**What to work on**. Go through the records and report each line in which the word "pending" occurs.

Saved entries:
-- ==== Sys2Proof/Machine/Control.lean ====
section
/-! DEFINITION. Clause headers, branches, thread control, waiting, traps by instruction, and roles: OP 0xA0 to 0xAB, 0x9D, 0x9E (R45 to R47, R71, R72, R176, R216, R277 to R285, R385). -/
namespace Sys2Proof.Machine
open Sys2Proof

/-! Clause headers -/

/-- A wave takes WV := AV; when that changes its version its core drops its L1 lines of the context's versioned pages first (R216). -/
def State.switchVersion (s : State) (b w : Nat) : State :=
  match s.block? b, s.wave? b w with
  | some blk, some wv =>
    let av := s.av blk.part blk.ctx
    if wv.wv = av then s
    else
      (s.updWave b w (fun x => { x with wv := av })).updCore blk.core (fun c => { c with l1 := c.l1.filter (fun x =>
        !(x.part == blk.part && x.ctx == blk.ctx && x.versioned)) })
  | _, _ => s

/-- A lane of the run enters the clause (R36, R237). -/
def enterClause (h : Header) (l : Lane) : Lane :=
  { l with pos := { pc := l.pos.pc + 8, expect := .inside, hdr := l.pos.pc, n := h.n.toNat } }

/-- The clauses of a wave when a run starts one: its lanes have left the clause they stood in (R44). -/
def Wave.openClause (w : Wave) (run : Mask) (seq : Nat) : List Clause :=
  { hdr := (w.lane (lowLane run)).pos.pc, run := run, hnd := w.handler, start := w.ckpt, seq := seq } ::
    (w.clauses.map (fun c => if c.hnd == w.handler then { c with run := c.run &&& ~~~ run } else c)).filter (fun c => c.run != 0)

/-- The wave holds the clause turn from here (R44 to R47). -/
def startClause (h : Header) (run : Mask) (red : Bool) (clock seq : Nat) (w : Wave) : Wave :=
  { w.updLanes run (enterClause h) with
    turn := true, yldClause := h.yld, yieldDue := false, yieldWait := [], ext := w.ext && !h.we, lastIssue := clock + 1
    clauses := if red then w.openClause run seq else [] }

/-- CLAUSE_START (R45, R46, R237): the header's own causes, its wait conditions, then the clause turn. A clause of a handler entered in mid-clause takes the new version as any other, and the interrupted clause goes on under it; so does the rest of a clause in which other lanes of the wave stand (log entry 69). -/
def execClauseStart (h : Header) (s : State) : Out3 :=
  match s.env? ⟨false, 0⟩ with
  | none => .fault .noRun
  | some e =>
    match headerCause h e.wave with
    | some c =>
      .next (({ s with cur := none }).raiseTrap e.iss.b e.iss.w
        { seq := e.iss.seq, cause := c, pos := e.iss.pos, tres := { e.iss.pos with pc := e.iss.pos.pc + 8, expect := .either }, mask := e.iss.run, hnd := e.wave.handler })
    | none =>
      if !headerReady s e.blk e.wave h then .next (stall s e.iss)
      else
        .next (({ s with cur := none }.switchVersion e.iss.b e.iss.w).updWave e.iss.b e.iss.w (startClause h e.iss.run e.blk.red s.clock e.iss.seq)
          |>.yieldServed e.iss.b e.iss.w)

/-! Branches (R277, R278) -/

/-- The target of a direct branch: the header of its clause plus a signed count of words (R236). -/
def branchTarget (p : Pos) (off : BitVec 24) : Word := p.hdr + 8 * off.signExtend 64
/-- The link of a call: the header of the clause after the calling clause (R277). -/
def linkOf (p : Pos) : Word := p.clauseEnd

/-- A lane goes to a target that must be a header. -/
def goTo (a : Word) (l : Lane) : Lane := { l with pos := Pos.target a }

/-- The test of a target of `BRX` or `CALLX` (R176, R278): alignment, fetch, header. -/
def targetCause (s : State) (b : Block) (w : Wave) (a : Word) : Option Byte :=
  if a.toNat % 8 ≠ 0 then some 0x06
  else
    match translate s b.core b.part w.wv a .fetch with
    | .fault _ _ => some 0x05
    | .ok t => if !peerAllows s b.part t AKind.fetch.code then some 0x05
      else if isHeaderWord (leWord (readAt s.mem (s.key b.part) t 8)) then none else some 0x04

/-- A lane goes to a tested target; a bad one makes its slot pending-fault (R33, R176). -/
def goTested (e : Env) (a : Word) (l : Lane) : Lane :=
  match targetCause e.s e.blk e.wave a with
  | none => goTo a l
  | some c => { l with st := .pending c, pos := Pos.target a, pfSrc := e.iss.pos.pc }

/-- `BRA` (R277). -/
def execBra (f : FmtB) (s : State) : Out3 :=
  issueAlu (.bra f) s (fun e _ => .ok [] (goTo (branchTarget e.iss.pos f.off)))
/-- The tests of the targets of a `BRX` or `CALLX` leave their TLB entries (R97, R278). -/
def targetFills (f : FmtB) (e : Env) (done : Mask) (s : State) : State :=
  tlbFills s e.blk.core e.blk.part e.wave.wv ((done.lanes.map (fun l => readRaw e.wave (e.wave.lane l) f.a)).filter (fun a => a.toNat % 8 == 0))

/-- `BRX` (R176, R277, R278). -/
def execBrx (f : FmtB) (s : State) : Out3 :=
  issueWord (.brx f) s noDyn always (fun e l => .ok [] (goTested e (readRaw e.wave (e.wave.lane l) f.a))) (targetFills f)
/-- `CALL` (R277). -/
def execCall (f : FmtB) (s : State) : Out3 :=
  issueAlu (.call f) s (fun e _ => .ok [(f.a, linkOf e.iss.pos)] (goTo (branchTarget e.iss.pos f.off)))
/-- `CALLX`: A is read before the link is written (R277). -/
def execCallx (f : FmtB) (s : State) : Out3 :=
  issueWord (.callx f) s noDyn always (fun e l =>
    .ok ((callxLink f).toList.map (fun o => (o, linkOf e.iss.pos))) (goTested e (readRaw e.wave (e.wave.lane l) f.a))) (targetFills f)
/-- `RET` tests nothing: a bad target is found when it is the candidate (R278). -/
def execRet (f : FmtB) (s : State) : Out3 :=
  issueAlu (.ret f) s (fun e l => .ok [] (goTo (readRaw e.wave (e.wave.lane l) f.a)))

/-! Thread control -/

/-- The slot of a thread that ends its item by a word at a place in issue order (R33, R279). A trap that the lane holds stays held, and its delivery makes the slot active again (log entry 72). -/
def vacate (seq : Nat) (l : Lane) : Lane := { l with st := .vacant, wins := [], resume := [], after := [], left := seq }

/-- Handler mode ends when no lane of `sr.tmask` is left in the sort (R280). A lane of it that is parked stays parked where it is: R280 names neither form of `TRET` (log entry 72). -/
def State.handlerDone (s : State) (b w : Nat) : State :=
  match s.wave? b w with
  | none => s
  | some wv => if wv.handler && wv.sorted.isEmpty then (s.updWave b w leaveHandler).deliverHeld b w else s

/-- What follows when slots became vacant: handler mode may end, a barrier phase may complete, the wave may retire (R66, R62 to R64, R280). -/
def State.afterExit (s : State) (b w : Nat) : State := ((s.handlerDone b w).barrier b).retireWave b w

/-- `EXIT` (R279, R280). -/
def execExit (f : FmtI) (s : State) : Out3 :=
  issueWord (.exit f) s noDyn always (fun e _ => .ok [] (vacate e.iss.seq)) (fun e _ s => s.afterExit e.iss.b e.iss.w)

/-- `YIELD` (R281). -/
def execYield (f : FmtI) (s : State) : Out3 :=
  issueWord (.yield f) s noDyn always (fun _ _ => .wr []) (fun e _ s => s.beginYield e.iss.b e.iss.w)

/-- `NOP` (R284). -/
def execNop (f : FmtI) (s : State) : Out3 := issueAlu (.nop f) s (fun _ _ => .wr [])
/-- `TRAP` (R284): cause 0x20 for the threads whose guard holds. -/
def execTrap (f : FmtI) (s : State) : Out3 := issueAlu (.trap f) s (fun _ _ => .trap 0x20 0 .read)
/-- `BRK` (R284): cause 0x21. -/
def execBrk (f : FmtI) (s : State) : Out3 := issueAlu (.brk f) s (fun _ _ => .trap 0x21 0 .read)

/-- `TRET`, replay form (R174, R285). Its reserved fields (cause 0x02) are tested before handler mode (cause 0x01): step 5 of R250 names OP and POP alone, and the manual does not place this test of the wave's mode (log entry 12). -/
def execTretReplay (f : FmtI) (s : State) : Out3 :=
  issueWord (.tretReplay f) s handlerOnly always (fun _ _ => .wr []) (fun e _ s => s.tret e.iss.b e.iss.w false)
/-- `TRET`, skip form (R174, R285). -/
def execTretSkip (f : FmtI) (s : State) : Out3 :=
  issueWord (.tretSkip f) s handlerOnly always (fun _ _ => .wr []) (fun e _ s => s.tret e.iss.b e.iss.w true)

/-! `WAITM` (R282, R283) -/

/-- `WAITM` in one lane (R282): it goes on with the word, or parks with its wake condition. -/
def waitmLane (f : FmtI) (e : Env) (l : Nat) : LaneOut :=
  let va := waitmAddr f e l
  let cmp := readRaw e.wave (e.wave.lane l) f.d
  match watchWord e.s e.blk e.wave.wv (f.mod.getLsbD 3) va with
  | .trap c => .trap c va .read
  | .replay => .wr []
  | .word x =>
    if waitCond (f.mod.extractLsb' 0 3) x cmp then .wr [(f.d, x)]
    else .ok [] (fun ln => { ln with st := .parked (.waitm va (f.mod.getLsbD 3) (f.mod.extractLsb' 0 3) cmp f.d) })

/-- The fault of the first lane whose watched page waits for replay is offered, and the wave waits as for a fetch (R99, R282). -/
def waitmOffer (f : FmtI) (e : Env) (s : State) : State :=
  match waitmReplay f e with
  | none => s
  | some l =>
    let (tag, s1) := s.pageFault e.blk.part e.blk.ctx e.blk.core (waitmAddr f e l) .read false e.wave.place
    s1.updWave e.iss.b e.iss.w (fun w => { w with fetchTag := some tag })

/-- `WAITM` (R282). -/
def execWaitm (f : FmtI) (s : State) : Out3 :=
  match s.env? f.g with
  | none => .fault .noRun
  | some e =>
    if (wordCause (.waitm f) e.wave.rows).isNone && !scoreboardHolds e.wave e.iss.run (.waitm f) && unfenced e && (waitmReplay f e).isSome then
      .next (stall (waitmOffer f e s) e.iss)
    else
      issueWord (.waitm f) s noDyn (waitmReady f) (waitmLane f)
        (fun e _ s => (waitmLanes f e).foldl (fun (s : State) l => s.watched e.blk e.wave.wv (f.mod.getLsbD 3) (waitmAddr f e l)) s)

/-- The position of the word before. -/
def Pos.prev (p : Pos) : Pos := { p with pc := p.pc - 8, expect := .inside }

/-- Lanes parked by `WAITM` return to their word and raise a cause there (R99, R282): fatal where they run the handler, held where the wave has entered handler mode since they parked (R175, R177). -/
def State.waitmTrap (s : State) (b w : Nat) (lanes : Mask) (cause : Byte) (va : Word) : State :=
  match s.wave? b w with
  | none => s
  | some wv =>
    let p := (wv.lane (lowLane lanes)).pos.prev
    ((({ s with nseq := s.nseq + 1 }.updWave b w (fun x => x.updLanes lanes (fun l => { l with st := .active, pos := l.pos.prev }))).countSoft (((s.block? b).map (fun (x : Block) => x.core)).getD 0) cause)).raiseTrap b w
      { seq := s.nseq, cause := cause, pos := p, tres := p.next, mask := lanes, addr := va, hnd := wv.handler && lanes &&& wv.trap.tmask != 0 }

/-- A wake joins those that wait, once. -/
def insLater (i : Instr) (l : List Instr) : List Instr := if l.contains i then l else l ++ [i]

/-- WAITM_WAKE (R33, R283): the condition is evaluated again, in a later core cycle where a refresh slot holds the word (R451); when it holds the lane receives the word and goes on. The word is read under the version of its wave now: the manual does not say whether the version at issue stays (log entry 69). -/
def execWaitmWake (b w lane : Nat) (s : State) : Out3 :=
  match s.block? b, s.wave? b w with
  | some blk, some wv =>
    match (wv.lane lane).st with
    | .parked (.waitm va pad cond cmp d) =>
      if !wv.halts.isEmpty then .next s
      else if watchHeld s blk wv.wv pad va then .next { s with later := insLater (.waitmWake b w lane) s.later }
      else
        match watchWord s blk wv.wv pad va with
        | .replay => .next (s.pageFault blk.part blk.ctx blk.core va .read false wv.place).2
        | .trap c => .next (s.waitmTrap b w (Mask.one lane) c va)
        | .word x =>
          let s := s.watched blk wv.wv pad va
          if waitCond cond x cmp then
            .next (s.updWave b w (fun y => ((writeOpd y lane d x).updLane lane (fun l => { l with st := .active })).echo
              { seq := s.nseq, hnd := wv.handler, hdr := (wv.lane lane).pos.hdr, run := Mask.one lane } [lane] [d])).tick
          else .next s.tick
    | _ => .next s
  | _, _ => .next s

/-! Roles (R71, R72, R385) -/

/-- The item of the lowest lane of the issuing run, which a start gives the role waves whatever the guard says there (R71). -/
def runItem (e : Env) : Word := (e.wave.lane (lowLane e.iss.run)).item

/-- `FORK` (R71): the start, or the run parks until every role wave has retired. -/
def execFork (f : FmtX) (s : State) : Out3 :=
  issueWord (.fork f) s forkCause leadPerformed
    (fun e _ => if e.blk.rolesRunning then .ok [] (fun l => { l with st := .parked (.fork (runItem e)) }) else .wr [])
    (fun e _ s => if e.blk.rolesRunning then s else s.startRoles e.iss.b (runItem e))

/-- `RDV` (R72): in a role wave it ends items; in the lead wave it parks while a role wave runs. -/
def execRdv (f : FmtX) (s : State) : Out3 :=
  issueWord (.rdv f) s noDyn unfenced
    (fun e _ =>
      if e.wave.role != .any then .ok [] (vacate e.iss.seq)
      else if e.blk.rolesRunning then .ok [] (fun l => { l with st := .parked .rdv })
      else .wr [])
    (fun e _ s => if e.wave.role != .any then s.afterExit e.iss.b e.iss.w else s)

end Sys2Proof.Machine
end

**Response to this exercise**.
/-- A lane goes to a tested target; a bad one makes its slot pending-fault (R33, R176). -/
  | some c => { l with st := .pending c, pos := Pos.target a, pfSrc := e.iss.pos.pc }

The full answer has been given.